-- ==== Sys2Proof/Tests/Slice0.lean ====
section
/-! SUPPORT. Tests. Expected results are worked out from the manual: words from its encoding tables, values from
its rules. The witnesses show for each statement with hypotheses, clause by clause, a state and operands that meet
them. -/

namespace Sys2Proof.Tests

set_option Elab.async false

open Sys2Proof Sys2Proof.Machine

/-! ### Decoding: words written from the encodings of R56 to R72 -/

/-- Does the word sequence decode, under a context of its class that shuts nothing out, to i and nothing more? -/
def decodes (cls : Nat) (ws : List Word) (i : Instr) : Bool :=
  decide (decodeOne ⟨cls, Config.advertised, 128, [true, false]⟩ ws = .ok (i, []))

/-- Does decoding refuse the words with the fault? -/
def refuses (cls : Nat) (ws : List Word) (e : DecFault) : Bool :=
  decide (decodeOne ⟨cls, Config.advertised, 128, [true, false]⟩ ws = .error e)

/-- Format B (R66): branches of 16-bit word offsets. -/
theorem test_decode_branches :
    (decodes 4 [0x0100FFFE] (.bra 0xFFFE) && decodes 4 [0x02850004] (.brsZ 5 4)
      && decodes 4 [0x04030002] (.brmAny 3 2) && decodes 4 [0x05030002] (.brmAll 3 2)
      && decodes 4 [0x060F8000] (.brmNone 15 0x8000) && decodes 4 [0x08880001] (.call 8 1)) = true := by
  decide +kernel

/-- Control words without operands and of Format A (R56, R57). -/
theorem test_decode_control :
    (decodes 4 [0x00000000] .nop && decodes 4 [0x07008600] (.jmpi 6) && decodes 4 [0x09008800] (.ret 8)
      && decodes 4 [0x0A000000] .exit && decodes 4 [0x0B000000] .yield && decodes 4 [0x0C008300] (.sleep (.s 3))
      && decodes 4 [0x0D008284] (.waitv 2 (.s 4)) && decodes 4 [0x0E000007] (.trap 7) && decodes 4 [0x0F000000] .tret
      && decodes 4 [0x10000000] .bkpt && decodes 4 [0x11000000] .acquire && decodes 4 [0x12000000] .bar) = true := by
  decide +kernel

/-- Waits and barriers with payloads. -/
theorem test_decode_waits :
    (decodes 4 [0x13098100] (.barpAnd 9 (.s 1)) && decodes 4 [0x14098100] (.barpOr 9 (.s 1))
      && decodes 4 [0x15098100] (.barpAdd 9 (.s 1)) && decodes 4 [0x16098100] (.barpMin 9 (.s 1))
      && decodes 4 [0x17098100] (.barpMax 9 (.s 1)) && decodes 4 [0x1800D1D0] (.waittag (.int 1) (.int 0))
      && decodes 4 [0x19008A00] (.waitp (.s 10)) && decodes 4 [0x1A008300] (.bbwait (.s 3))) = true := by
  decide +kernel

/-- Scalar words: Formats A and I (R56, R65). -/
theorem test_decode_scalar :
    (decodes 0 [0x20018283] (.sadd ⟨none, false, 1, .s 2, .s 3⟩)
      && decodes 0 [0xF1000085, 0x2B018283] (.ssel ⟨some ⟨0, 0, false, false, false, false, some (.s 5)⟩, false, 1, .s 2, .s 3⟩)
      && decodes 0 [0x2F0284D3] (.sshlD ⟨none, false, 2, .s 4, .int 3⟩)
      && decodes 0 [0x3A81F200] (.smov ⟨none, true, 1, .fc 2⟩) && decodes 0 [0x3C07FFFF] (.smovi ⟨none, false, 7, 0xFFFF⟩)
      && decodes 0 [0x3E060000] (.sget ⟨none, false, 6, 0⟩) && decodes 0 [0x3F008411] (.sset ⟨none, false, 0, .s 4, 0x11⟩)
      && decodes 0 [0xF0004000, 0x2104F884, 0x00000001, 0x80000000]
          (.saddD ⟨some ⟨0, 0, false, false, false, true, none⟩, false, 4, .lit64 0x8000000000000001, .s 4⟩)) = true := by
  decide +kernel

/-- Vector words; an accepted prefix field each (R62). -/
theorem test_decode_vector :
    (decodes 0 [0xF0310000, 0x40040102] (.vadd ⟨some ⟨3, 0, false, true, false, false, none⟩, false, 4, .v 1, .v 2⟩)
      && decodes 0 [0x410406E1] (.vaddD ⟨none, false, 4, .v 6, .int 0x11⟩)
      && decodes 0 [0x58020300] (.vabs ⟨none, false, 2, .v 3⟩)
      && decodes 0 [0xF0048000, 0x6B02C100] (.vfrcp ⟨some ⟨0, 1, false, false, true, false, none⟩, false, 2, .l 1⟩)
      && decodes 0 [0x72020386] (.vshufXor ⟨none, false, 2, .v 3, .s 6⟩)
      && decodes 0 [0x77030500] (.vred ⟨none, false, 3, .v 5, 0⟩) && decodes 0 [0x78030507] (.vscanIncl ⟨none, false, 3, .v 5, 7⟩)
      && decodes 0 [0x7A060500] (.vbal ⟨none, false, 6, .v 5⟩) && decodes 0 [0x7B050000] (.vlid ⟨none, false, 5⟩)) = true := by
  decide +kernel

/-- Mask, accumulator and quantisation words. -/
theorem test_decode_masks_and_quantisation :
    (decodes 0 [0x7C010203] (.mand ⟨none, false, 1, 2, 3⟩) && decodes 0 [0x7F010200] (.mnot ⟨none, false, 1, 2⟩)
      && decodes 0 [0x81040200] (.mcnt ⟨none, false, 4, 2⟩) && decodes 0 [0x82040200] (.msave ⟨none, false, 4, 2⟩)
      && decodes 0 [0x83018200] (.mload ⟨none, false, 1, 2⟩) && decodes 0 [0x84000000] (.kclr ⟨none, false, 0⟩)
      && decodes 0 [0x85000100] (.kaddF32 ⟨none, false, 0, .v 1⟩) && decodes 0 [0x88050000] (.krnd ⟨none, false, 5⟩)
      && decodes 0 [0x8A040100] (.qmm ⟨none, false, 4, .v 1⟩) && decodes 0 [0x8B030482] (.qntI8 ⟨none, false, 3, .v 4, .s 2⟩)
      && decodes 0 [0x8F030482] (.dqntI4 ⟨none, false, 3, .v 4, .s 2⟩) && decodes 0 [0x910304D0] (.upk3 ⟨none, false, 3, .v 4, .int 0⟩)) = true := by
  decide +kernel

/-- The worked EXPR of the manual (R70): steps 1, 2, 9, 3, 7. -/
theorem test_decode_expr :
    (decodes 0 [0x89040102, 0x03D00129, 0x37000000] (.expr ⟨none, false, 4, .v 1, .v 2, .v 3, .int 0, 0, 0x12937000000⟩)) = true := by
  decide +kernel

/-- Memory words: Formats M, MU and L with the prefixes 0xF2 and 0xF3 (R63, R64, R67 to R69). -/
theorem test_decode_memory :
    (decodes 1 [0xA0418200] (.ld ⟨none, none, 2, 6, 2, none⟩)
      && decodes 1 [0xF3FFFFFC, 0xA2820483] (.st ⟨none, some 0xFFFFFC, 4, 8, 4, some 3⟩)
      && decodes 1 [0xF2580000, 0xA140D400] (.ldU ⟨some ⟨1, 3, 0, 0, false, false, none⟩, none, 2, 1, 42, 0⟩)
      && decodes 1 [0xF2048A03, 0xA6414483] (.atom ⟨some ⟨0, 0, 9, 0, true, false, some (.v 3)⟩, none, 2, 5, 4, some 3⟩)
      && decodes 1 [0xF2D80000, 0xA8000001] (.fence ⟨some ⟨3, 3, 0, 0, false, false, none⟩, none, 1⟩)
      && decodes 1 [0xA9200200] (.pref ⟨none, none, 1, 0, 2, none⟩) && decodes 1 [0xAC410400] (.tagldU ⟨none, none, 2, 2, 2, 0⟩)
      && decodes 1 [0xAF886106, 0x00070000] (.lda ⟨none, none, 2, 1, 3, 4, 6, none, .v 7⟩)
      && decodes 1 [0xB4418283] (.atoms ⟨none, none, 2, 6, 2, some 3⟩) && decodes 1 [0xB74085FC] (.gldU ⟨none, none, 2, 1, 2, 0x1FC⟩)) = true := by
  decide +kernel

/-- Engine words (class 3). -/
theorem test_decode_engine :
    (decodes 3 [0xC10AA800] (.cpostNb 10 (.s 40)) && decodes 3 [0xC2008382] (.bbinit (.s 3) (.s 2))
      && decodes 3 [0xC3008300] (.bbinv (.s 3)) && decodes 3 [0xC42684D4] (.promote 1 6 4 (.int 4))
      && decodes 3 [0xC446D0D4] (.promoteA 2 6 (.int 4)) && decodes 3 [0xC5048602] (.arena 4 (.s 6) 2)
      && decodes 3 [0xC605A800] (.launch 5 (.s 40)) && decodes 3 [0xC70084D1] (.tsig 4 (.int 1))) = true := by
  decide +kernel

/-- Matrix words (class 2). -/
theorem test_decode_matrix :
    (decodes 2 [0xD005D200] (.oclaim 5 (.int 2)) && decodes 2 [0xD105D200] (.orel 5 (.int 2))
      && decodes 2 [0xD2019901] (.olda 1 (.s 25) 1) && decodes 2 [0xD2059E06] (.olda 5 (.s 30) 6) && decodes 2 [0xD3058402] (.oldw 5 4 2)
      && decodes 2 [0xD4720102] (.mma ⟨true, true, true, 2, 1, 2⟩) && decodes 2 [0xD5030000] (.aclr 3)
      && decodes 2 [0xD6009800] (.adrn 0 (.s 24)) && decodes 2 [0xD700D100] (.mtok (.int 1))
      && decodes 2 [0xD8000000] .mwaitTok && decodes 2 [0xD8000001] .mwaitAll) = true := by
  decide +kernel

/-- Encodings that the manual works out beside its entries: R150, R151, R162, R164, R166, R168, R174 to R180,
R248 to R251. -/
theorem test_decode_worked :
    (decodes 0 [0x7C000001] (.mand ⟨none, false, 0, 0, 1⟩)
      && decodes 0 [0xF0040000, 0x88070000] (.krnd ⟨some ⟨0, 1, false, false, false, false, none⟩, false, 7⟩)
      && decodes 2 [0xD102D200] (.orel 2 (.int 2)) && decodes 2 [0xD302B801] (.oldw 2 56 1)
      && decodes 2 [0xD4230407] (.mma ⟨false, true, false, 3, 4, 7⟩) && decodes 2 [0xD5010000] (.aclr 1)
      && decodes 0 [0x8A0C0300] (.qmm ⟨none, false, 12, .v 3⟩) && decodes 0 [0x8D020194] (.qntT3 ⟨none, false, 2, .v 1, .s 20⟩)
      && decodes 0 [0x8E04068C] (.dqntI8 ⟨none, false, 4, .v 6, .s 12⟩)
      && decodes 0 [0x900906EC] (.pk3 ⟨none, false, 9, .v 6, .int 0x1C⟩)
      && decodes 0 [0x93020385] (.upk4 ⟨none, false, 2, .v 3, .s 5⟩) && decodes 1 [0xAE41D000] (.tagstU ⟨none, none, 2, 3, 40, 0⟩)
      && decodes 4 [0x0D00B8D0] (.waitv 56 (.int 0)) && decodes 3 [0xC5089000] (.arena 8 (.s 16) 0)
      && decodes 1 [0xF2880000, 0xA342D400] (.stU ⟨some ⟨2, 1, 0, 0, false, false, none⟩, none, 2, 5, 42, 0⟩)) = true := by
  decide +kernel

/-! ### Decoding refuses by name, in the order of R54 -/

/-- Words past the end, an unassigned opcode, a held opcode, the wrong class. -/
theorem test_refuse_words :
    (refuses 0 [0x2001F883] .badClauseHeader && refuses 0 [0x1B000000] .illegalInstruction
      && refuses 0 [0xE0000000] .unnegotiatedFeature && refuses 4 [0x20018283] .illegalInstruction) = true := by
  decide +kernel

/-- Prefixes: two of one kind, one of another class, reserved bits, a scope and an operation of no meaning; a
prefix field that the instruction does not admit. -/
theorem test_refuse_prefixes :
    (refuses 0 [0xF0000000, 0xF0000000, 0x40040102] .illegalInstruction && refuses 0 [0xF2000000, 0x40040102] .illegalInstruction
      && refuses 0 [0xF0000100, 0x40040102] .illegalInstruction && refuses 1 [0xF2280000, 0xA0418200] .illegalInstruction
      && refuses 1 [0xF2070000, 0xA6414483] .illegalInstruction && refuses 0 [0xF0010000, 0x44040102] .illegalInstruction) = true := by
  decide +kernel

/-- Unused fields and reserved bits (R60, R69, R70), sizes, n8 values and step lists. -/
theorem test_refuse_fields :
    (refuses 4 [0x00000001] .illegalInstruction && refuses 0 [0x3A018201] .illegalInstruction
      && refuses 1 [0xA0418201] .illegalInstruction && refuses 1 [0xAF886106, 0x00070001] .illegalInstruction
      && refuses 0 [0x89040102, 0x03D01129, 0x37000000] .illegalInstruction
      && refuses 0 [0x89040102, 0x03D00770, 0x00000000] .illegalInstruction && refuses 1 [0xA0A18200] .illegalInstruction
      && refuses 2 [0xD8000002] .illegalInstruction && refuses 0 [0x710201FF] .illegalInstruction) = true := by
  decide +kernel

/-- Operand codes: a reserved one, a vector register in a uniform position, an odd pair, a scalar destination
past 63, a special index that nothing assigns. -/
theorem test_refuse_operands :
    (refuses 0 [0x2001C483] .illegalOperand && refuses 0 [0x20010583] .illegalOperand && refuses 0 [0x21018284] .illegalOperand
      && refuses 0 [0x20408283] .illegalOperand && refuses 0 [0x3E06007F] .illegalOperand && refuses 4 [0x0C00C000] .illegalOperand
      && !refuses 0 [0x4001C201] .illegalOperand) = true := by
  decide +kernel

/-! ### An ill-formed term for each check of well-formedness -/

/-- Not well-formed under the class's open context. -/
def illFormed (cls : Nat) (i : Instr) : Bool := !wellFormed (openCtx cls) i

/-- An event has no encoding; a literal of two words needs W, and one of one word stands without it. -/
theorem test_ill_formed_kind :
    (illFormed 0 .sliceUnit && illFormed 0 (.sadd ⟨none, false, 1, .lit64 0, .s 2⟩)
      && illFormed 0 (.saddD ⟨some ⟨0, 0, false, false, false, true, none⟩, false, 4, .lit 1, .s 4⟩)
      && wellFormed (openCtx 0) (.saddD ⟨none, false, 4, .lit 1, .s 4⟩)) = true := by
  decide +kernel

/-- A feature that is held back, the wrong class, a scope of no meaning. -/
theorem test_ill_formed_words :
    (!wellFormed ⟨3, 0, 128, []⟩ (.promoteA 0 6 (.int 1)) && wellFormed ⟨3, 2, 128, []⟩ (.promoteA 0 6 (.int 1))
      && illFormed 1 (.sadd ⟨none, false, 1, .s 2, .s 3⟩)
      && illFormed 1 (.ld ⟨some ⟨0, 5, 0, 0, false, false, none⟩, none, 2, 6, 2, none⟩)
      && !sequenceOk 1 [0xF3000000, 0xF2000000] && !prefixWordOk 0xF0000001) = true := by
  decide +kernel

/-- Fields of no meaning: a prefix field that is not admitted, a size, an n8 value, a step list, a type of EXPR. -/
theorem test_ill_formed_fields :
    (illFormed 0 (.vmul ⟨some ⟨0, 0, false, true, false, false, none⟩, false, 4, .v 1, .v 2⟩)
      && illFormed 1 (.ld ⟨none, none, 5, 6, 2, none⟩) && illFormed 0 (.vfcvt ⟨none, false, 2, .v 1, 0xFF⟩)
      && illFormed 0 (.expr ⟨none, false, 4, .v 1, .v 2, .v 3, .int 0, 0, 0x70000000000⟩)
      && illFormed 0 (.expr ⟨none, false, 4, .v 1, .v 2, .v 3, .int 0, 3, 0x10000000000⟩)
      && illFormed 2 (.olda 5 (.s 3) 0xFF)) = true := by
  decide +kernel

-------

* REQUIRED ACTION
Your task for the entries above: copy exactly the span starting with the line with "(R56, R57). -/" and going on through the line with "(.barpMin 9 (.s 1))", both lines included, and nothing else.

* EXERCISE RESPONSE
/-- Control words without operands and of Format A (R56, R57). -/
theorem test_decode_control :
    (decodes 4 [0x00000000] .nop && decodes 4 [0x07008600] (.jmpi 6) && decodes 4 [0x09008800] (.ret 8)
      && decodes 4 [0x0A000000] .exit && decodes 4 [0x0B000000] .yield && decodes 4 [0x0C008300] (.sleep (.s 3))
      && decodes 4 [0x0D008284] (.waitv 2 (.s 4)) && decodes 4 [0x0E000007] (.trap 7) && decodes 4 [0x0F000000] .tret
      && decodes 4 [0x10000000] .bkpt && decodes 4 [0x11000000] .acquire && decodes 4 [0x12000000] .bar) = true := by
  decide +kernel

/-- Waits and barriers with payloads. -/
theorem test_decode_waits :
    (decodes 4 [0x13098100] (.barpAnd 9 (.s 1)) && decodes 4 [0x14098100] (.barpOr 9 (.s 1))
      && decodes 4 [0x15098100] (.barpAdd 9 (.s 1)) && decodes 4 [0x16098100] (.barpMin 9 (.s 1))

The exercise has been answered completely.